Wilson, Blodgett and a slate of community, religious and business leaders have written to the state’s independent redistricting commission, urging to put the county into one congressional, one state senate and two state assembly districts.
“We are a very unique and diverse community,” Wilson said. “Our issues are not the same as other cities or counties in the state.”
One in 11 jobs in the county are agricultural, and Wilson lists farming, water and a need for better-paying jobs as top priorities for residents.
“It’s a real unique situation where we have this much agriculture still, yet just exploding in terms of population and the diversity of population,” Blodgett said.
San Joaquin County is increasingly diverse, with larger populations of Latino, Black, Asian and Indigenous people than the rest of the state on average. Forty percent of residents speak a language other than English at home, according to the Community Foundation of San Joaquin.

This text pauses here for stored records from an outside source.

/-- The copies of its outputs in the operation are wiped, and it reports. An answer barge carries them. -/
def wipeReport (d : Dev) (o : Op) (due pass : Nat) : Dev :=
  report d (match o.src with | .barge _ _ _ => o | _ => wipeOuts o) due pass

/-- An operation has its final status: its outputs are written and it reports. -/
def deliver (d : Dev) (o : Op) (due pass : Nat) : Dev := let w := written d o; wipeReport w.1 w.2 due pass

/-- The reservation an operation holds on a key slot ends (R102). -/
def unreserve (d : Dev) (id : Nat) : Dev :=
  { d with slots := d.slots.filterMap (fun e =>
      let s := if e.2.resv = some id then { e.2 with resv := none } else e.2
      if s = {} then none else some (e.1, s)) }

/-- An operation whose requester has been reset ends: its result is discarded, and counted where its kind is (R86, R286). -/
def lateDrop (d : Dev) (o : Op) : Dev :=
  rgAdd (dropOp d o.id) (match o.src with | .barge _ _ _ => Reg.LKG_LOST | _ => Reg.WHF_LATE_DISCARDS) 1

/-- An operation ends now with a status and no output. -/
def endWith (d : Dev) (o : Op) (st sub due pass : Nat) : Dev :=
  let d := unreserve d o.id
  if o.dead then lateDrop d o
  else deliver d { o with status := st, sub := sub, outs := [], resLen := 0, ext := false,
                          result := if o.opcode / 16 ≤ 2 then o.result else 0 } due pass

/-- A computed result: held when quantised (R40), else delivered at once. -/
def finish (d : Dev) (o : Op) : Dev :=
  if o.dead then lateDrop (unreserve d o.id) o
  else if o.quant then
    setOp d { o with phase := .held, dueAt := d.pas.count + 1 + max o.rqK (fld (rg d Reg.PAS_RQ_KMIN) 3 0) }
  else deliver d o d.pas.count d.pas.count

/-! ### Doorbells (R68 to R71) -/

/-- A doorbell of a ring is dropped, flagged and counted. -/
def dbErr (d : Dev) (r : Nat) : Dev :=
  rgAdd (rgOr d (Reg.WHF_RING_STATUS + 8 * r) (2 ^ 17)) Reg.WHF_DBERR_COUNT 1

/-- Entries of a ring for a doorbell: none while DISABLED. -/
def dbSize (x : Ring) : Nat := if x.state = .disabled then 0 else x.size

/-- R69: the submission doorbell naming position p. -/
def subDoorbell (d : Dev) (r p : Nat) : Dev :=
  let x := ringGet d r
  let t := posDist x.size x.tail p
  if t = 0 ∨ x.size < t then d
  else if x.size < posDist x.size x.head p then dbErr d r
  else ringSet d r { x with tail := p, marks := x.marks ++ [(p, d.pas.count)] }

/-- R70: the completion doorbell naming position p, in force at the next edge. -/
def cplDoorbell (d : Dev) (r p : Nat) : Dev :=
  let x := ringGet d r
  let base := x.cqNext.getD x.cqHead
  let t := posDist x.size base p
  if t = 0 ∨ x.size < t then d
  else if posDist x.size base x.cq < t then dbErr d r
  else ringSet d r { x with cqNext := some p }

/-- A write of `size` octets at octet `off` of a ring's doorbell page by function f (R62, R68). `sub` tells a submission doorbell (octet 0)
from a completion doorbell (octet 8). -/
def doorbell (sub : Bool) (f r off size v : Nat) (d : Dev) : Dev :=
  if ¬ r < 1024 ∨ ¬ fnPresent d f then d
  else if ringFn d r ≠ f then rgAdd d Reg.WHF_DBERR_COUNT 1
  else
    let n := dbSize (ringGet d r)
    if size ≠ 8 ∨ off ≠ (if sub then 0 else 8) ∨ 2 ^ 17 ≤ v ∨ n ≤ v % 2 ^ 16 then dbErr d r
    else
      let p := v % 2 ^ 16 + nfld v 16 16 * n
      if sub then subDoorbell d r p else cplDoorbell d r p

San Joaquin County grew 13.7% since the 2010 census. With just under 780,000 residents, it has enough people to justify getting its own congressional district.
But it’s a tall order for the redistricting commission, which is fielding similar calls from communities across the entire state.
California’s independent commission aims to keep cities and counties together as much as possible, but it also has population and Voting Rights Act rules to follow. Marathon line-drawing meetings have shown that what may seem like a simple edit to a proposed district can have ripple effects across the map.
Recent “visualizations” — or unofficial drafts — by the commission show two of advocates’ three wishes could come true: the county is contained in a single State Senate district and two Assembly districts, but it is split between two U.S. House districts.
The maps will likely undergo changes ahead of the commission’s Nov. 15 deadline for first drafts. The commission is encouraging public feedback before their final deadline on Dec. 27.